An Unexplained Death by Mikita Brottman

An Unexplained Death by Mikita Brottman

Author:Mikita Brottman
Language: eng
Format: epub
Publisher: Henry Holt and Co.


The Owl Bar, 1934

“So Agora doesn’t employ any secret agents?” I ask him, slightly disappointed.

“No. In fact, Agora themselves circulate such rumors in order to give readers of their otherwise very mundane investment letters the impression that the company is connected to all these underground sources of knowledge.”

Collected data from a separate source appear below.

/-- Core `c` is reset (spec/16 R491, R509): commands that its mailbox left in progress run on, their completions are discarded. -/
def State.coreReset (s : State) (c : Nat) : State :=
  let s := s.regsRestore (inCore c)
  s.modCore c fun x => {
    mbReq := x.mbReq, mbBusy := x.mbBusy, mbTaken := x.mbTaken, mbDrop := x.mbDrop ||| x.mbBusy, cycFrom := s.time.tick,
    dog := ⟨0, s.time.tick⟩ }

/-- The counters of every core start with the main domain (spec/16 R509). -/
def State.coresFrom (s : State) : State := s.each (List.range 8) fun s c => s.modCore c fun x => { x with cycFrom := s.time.tick }

/-- Core `c` starts its firmware, if there is any. -/
def State.coreStart (s : State) (c : Nat) : State :=
  if s.hasImage c then (s.setCoreState c 1).modCore c fun x => { x with pc := Config.entryPc c, dog := ⟨0, s.time.tick⟩ }
  else s.setCoreState c 0

/-- The commands that CORE4 had fetched and not completed complete with HW_FAULT; long operations continue (spec/16 R508). (DEDUCED, log entry 43) -/
def State.failParked (s : State) : State :=
  s.each s.host.parked fun s p => s.endParked p st.hwFault 0 (if p.partly then 4 else 0) p.lower

/-- Core `c` restarts its firmware (spec/03 R96, spec/16 R491, R508). (DEDUCED, log entry 43) -/
def State.coreRestart (s : State) (c : Nat) : State :=
  let s := (s.coreReset c).coreStart c
  if c = 4 then s.failParked else s

/-- A core halts: CORE_HALT, then what the core's role asks (spec/16 R491, R514). (DEDUCED, log entry 43) -/
def State.coreHalt (s : State) (c cause : Nat) : State :=
  let x := s.core c
  let action := if c < 2 then 2 else if c < 6 then 0 else 1
  let s := (s.setCoreState c 3).raise 0x0D01 16
    [(0, 1, c), (1, 1, cause), (2, 1, action), (4, 4, x.trapEpc.toNat), (8, 4, x.trapVal.toNat), (12, 4, s.beat)]
  if action = 0 then s.coreRestart c else s.modCore c fun x => { x with mbDrop := x.mbDrop ||| x.mbBusy }

/-! ### Traps and interrupts (spec/16 R495, R496) -/

/-- TRAP_EPC, TRAP_CAUSE and TRAP_VAL are stored and shown (R515). (DEDUCED, log entry 40) -/
def State.storeTrap (s : State) (c cause : Nat) (val epc : Word) : State :=
  let s := s.modCore c fun x => { x with trapEpc := epc, trapCause := BitVec.ofNat 8 cause, trapVal := val }
  (s.setF (F.coreStatus_CAUSE c) cause).setReg (Reg.coreTrapPc c) epc

/-- A synchronous trap of the instruction at the pc; a second one while a handler runs halts the core. (DEDUCED, log entry 40) -/
def State.trap (s : State) (c cause : Nat) (val : Word) : State :=
  let x := s.core c
  let s := (s.storeTrap c cause val x.pc).perf c 34
  if x.active then s.coreHalt c cause
  else s.modCore c fun x => { x with active := true, pc := x.trapVec }

/-- A trap for which no TRAP_VAL is stated: a free value. (DEDUCED, log entry 40) -/
def State.trapFree (s : State) (c cause : Nat) : State := s.fresh.trap c cause (Config.trapVal s.freeCtr)

/-- An access fault (spec/16 R497). (DEDUCED, log entry 40) -/
def State.accessFault (s : State) (c cause : Nat) (a : Word) : State := (s.perf c 37).trap c cause a

/-- Interrupts of core `c` that are pending and enabled. -/
def State.intDue (s : State) (c : Nat) : BitVec 8 := (s.core c).intPend &&& (s.core c).intEn

/-- The lowest pending enabled interrupt is taken: the pc of the next instruction is saved. -/
def State.takeInt (s : State) (c i : Nat) : State :=
  let pc := (s.core c).pc
  let s := (s.fresh.storeTrap c (0x80 + i) (Config.trapVal s.freeCtr) pc).perf c 33
  s.modCore c fun x => { x with active := true, pc := x.trapVec }

/-- The beat interrupt of core `c` is acknowledged (spec/16 R496). -/
def State.beatAck (s : State) (c : Nat) : State :=
  s.modCore c fun x => { x with beatOpen := false, beatSkipped := 0, intPend := x.intPend &&& 0xFB#8 }

/-- Order 9 of a boundary at core `c` (spec/01 R31, spec/16 R496): the beat interrupt, or a skipped beat. -/
def State.beatInt (s : State) (c : Nat) : State :=
  if s.coreState c ≠ 1 ∧ s.coreState c ≠ 2 then s
  else if (s.core c).beatOpen && (s.core c).intEn.getLsbD 2 then
    let s := s.modCore c fun x => { x with beatSkipped := sat 0x3FFF (x.beatSkipped + 1) }
    ((s.bump (F.coreSkipped_COUNT c)).perf c 35).late 7
  else (s.modCore c fun x => { x with beatOpen := true, beatNumber := s.beat }).raiseInt c 2

/-! ### Performance counters and tags (spec/16 R509 to R512) -/

/-- Cycles of 1.25 ns (two ticks) since the counters were reset. (DESIGN CHOICE, log entry 42) -/
def State.cycles (s : State) (c : Nat) : Nat := (s.time.tick - (s.core c).cycFrom) / 2

/-- SLEEP_CYCLES of core `c` (spec/16 R510). (DESIGN CHOICE, log entry 42) -/
def State.sleepCycles (s : State) (c : Nat) : Nat :=
  (s.core c).slept + (match (s.core c).sleepAt with | some n => s.cycles c - n | none => 0)

/-- SLOTS of core `c` (spec/16 R511). -/
def State.issueSlots (s : State) (c : Nat) : Nat := s.cycles c - s.sleepCycles c

/-- Slots of core `c` that no instruction has taken and no event has been charged with. -/
def State.openSlots (s : State) (c : Nat) : Nat := s.issueSlots c - (s.core c).slotsUsed

/-- A free part of `n` slots, for event `e`. -/
def State.cut (s : State) (e n : Nat) : Nat := (Config.perfCycles s.freeCtr e).toNat % (n + 1)

/-- `n` slots in which no instruction retires, by event (spec/16 R511): SQUASHED, FE_STARVED and BE_STARVED together are all of them;
events 7 to 9 are FE_STARVED's, events 10 to 14 BE_STARVED's. (DESIGN CHOICE, log entry 42) -/
def State.slotParts (s : State) (n : Nat) : List (Nat × Nat) :=
  let sq := s.cut 4 n
  let fe := s.cut 5 (n - sq)
  let be := n - sq - fe
  let f7 := s.cut 7 fe
  let f8 := s.cut 8 (fe - f7)
  let b10 := s.cut 10 be
  let b11 := s.cut 11 (be - b10)
  let b12 := s.cut 12 (be - b10 - b11)
  let b13 := s.cut 13 (be - b10 - b11 - b12)
  [(4, sq), (5, fe), (6, be), (7, f7), (8, f8), (9, fe - f7 - f8), (10, b10), (11, b11), (12, b12), (13, b13),
    (14, be - b10 - b11 - b12 - b13)]
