/-- An accepted edge at unit `u`: it is counted; within two ticks of a captured edge it merges; else it is captured and every consumer
receives its stamp. (DEDUCED, log entry 50) -/
def State.unitEdge (s : State) (u : Nat) (code : BitVec 12) : State :=
  let n := (Tab.get s.meas.edges 0 u + 1) % 2 ^ 64
  let t := (Tab.get s.meas.last 0 u - 1 + 4095) / 4096
  let s := s.modMeas fun x => { x with edges := Tab.put x.edges 0 u n }
  if s.merges u code then
    let s := (s.bump (F.iuMerged_MERGED (128 + u))).each (List.range 32) fun s m => s.imMerge m u t
    s.modMeas fun x => { x with done := x.done.map fun r => r.merge u t, due := x.due.map fun r => r.merge u t }
  else
    let st := s.pinStamp u code
    let s := (s.modMeas fun x => { x with last := Tab.put x.last 0 u (s.edgeTime code + 1) }).bump (F.iuEdges_EDGES (128 + u))
    let s := s.each (List.range 32) fun s m => s.imEdge m u st code
    s.each (List.range 16) fun s f => s.fmEdge f u n st (s.edgeTime code)

/-! ### Posting (spec/13 R421) -/

/-- A result is discarded. -/
def State.measLose (s : State) (r : MeasRec) : State := (s.bump (F.measLost_COUNT r.unit)).late 6

/-- The boundary that ends a beat: results still unposted are discarded, those of the beat become due. (DEDUCED, log entry 50) -/
def State.measBoundary (s : State) : State :=
  let s := s.each s.meas.due State.measLose
  s.modMeas fun x => { x with due := x.done, done := [], posted := 0 }

/-- The results due are written to the measurement ring, 128 of them in a beat at most, while it has room. (DEDUCED, log entry 50) -/
def State.measPost (s : State) : State :=
  let l := s.meas.due
  let n := 128 - s.meas.posted
  let s := s.modMeas fun x => { x with due := [], posted := x.posted + min n l.length }
  let s := s.each (l.take n) fun s r =>
    if s.ringFree 68 = 0 then (s.bump (F.ringLoss_COUNT 68)).measLose r else s.writeEntry 68 r.data.toNat
  s.each (l.drop n) State.measLose

/-- The record of a gate of FM `f` that has reached its last boundary: it is posted in the beat that boundary begins, a long operation's
is first written to its host buffer, and the operation completes (spec/13 R421, R425, R428). -/
def State.fmEnd (s : State) (f : Nat) : State :=
  match (s.fm f).ended with
  | none => s
  | some g =>
    let r := s.fmRecord f g
    let seq := (s.fm f).seq
    let own := (s.fm f).owner
    let s := match own.bind s.longAt with
      | some o => s.bufWrite o.cmd.src (o.args.getD 5 0) 128 r.toNat
      | none => s
    let s := s.modMeas fun x => { x with due := ({ unit := g.src, data := r, tick := g.endTick, key := 64 + f } : MeasRec).place x.due }
    let s := (s.modFm f fun x => { x with ended := none, seq := x.seq + 1, owner := none }).showFm f
    match own with
    | some h => s.endLong h st.ok (packLE 256 [(0, 4, seq.toNat), (4, 4, g.passed / 100)])
    | none => s

/-- A beat of the measurement block ends: inputs take edges again, the beat's orphan stops and a record that is still to be made are made
with the configuration that they were measured under, gates count the beat (spec/09 R305, spec/13 R415, R419, R423). (DEDUCED, log entry 50) -/
def State.measBegin (s : State) : State :=
  let s := s.modMeas fun x => { x with mute := 0 }
  let s := s.each (s.meas.im.map (·.1)) State.imOrphans
  (s.each (List.range 16) State.fmEnd).each (List.range 16) State.fmPass

/-! ### Scheduled pulses (spec/13 R429 to R434) -/

/-- Pulses that the schedule has: one, COUNT, or no limit. -/
def Sched.limit (x : Sched) : Option Nat := if x.period = 0 then some 1 else if x.count = 0 then none else some x.count

/-- The schedule keeps the limits of R429: its START is a timestamp. -/
def Sched.ok (x : Sched) : Bool :=
  decide (2 ≤ x.width) && (x.period == 0 || decide ((x.width + 2) * 65536 ≤ x.period)) && x.startOk

/-- Number of pulses whose leading edge falls before time `t`. -/
def Sched.before (x : Sched) (t : Stamp) : Nat :=
  let n := if t ≤ x.start then 0 else if x.period = 0 then 1 else (t - x.start + x.period - 1) / x.period
  match x.limit with
  | some m => min n m
  | none => n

“So it’s just a sales tactic,” I say.

“Correct,” says Carlos. “Everything else is nonsense.” He gives me a sly smile. I am not sure what it is, but something about him wins my trust.

* * *

I email Jayne Miller and ask whether I can speak to her again about Rey Rivera’s death. She agrees, and gives me a time to call. A week later, we talk on the phone.

She has no memory of speaking to me before. This is hardly a surprise, considering the number of people she must speak to every day. But I am taken aback to learn that she barely seems to remember the case itself. After we hang up, I realize that, as an investigative journalist, Miller must cover many different stories every month, whereas for me, it is always the same story over and over again. But then I recall the words she used when we last spoke: “This is one of the most mysterious incidents I’ve ever encountered in thirty-five years as an investigative reporter.” Was she exaggerating? If not, how can she have forgotten everything so completely?

When we speak on the phone, Miller tells me that most of her notes on the case come from her conversations with Michael Baier, one of the two homicide detectives initially assigned to investigate Ray Rivera’s death.

Miller recalls that Baier was reassigned because his superiors thought he was spending too much time on the case, investigating it as a homicide when everybody else thought it was a suicide. She noted that Baier thought the story was a lot more complicated than Rey just going off the roof. There is no evidence that he slipped. Rey’s wife knows Baier and has kept in touch with him. She also made a note of the fact that Baier thought it was important that Rey was a movie writer, and that he traveled a lot. Baier, she recalled, thought the case was too overwhelming for the Baltimore police to sort out. She also noted that Rey was a swimmer.

Might he have thought the Belvedere’s swimming pool was still in use?

I sense Miller is short on time. I ask her if she recalls anything else that might be important.

She continues to read aloud from her notes: “Baier thinks Rey’s death may be connected to the Nicaragua situation. Agora was doing some development deal in Nicaragua at the time.”

Then she pauses again.

“I have to be careful here,” she says. “I assume you know about the SEC injunction against Stansberry?”

“Yes,” I say.

“Well, in a news piece I did on the case for WBAL, I made a putative connection between Rivera’s death and the SEC conviction, and right after it aired I got an angry email from Agora’s lawyers.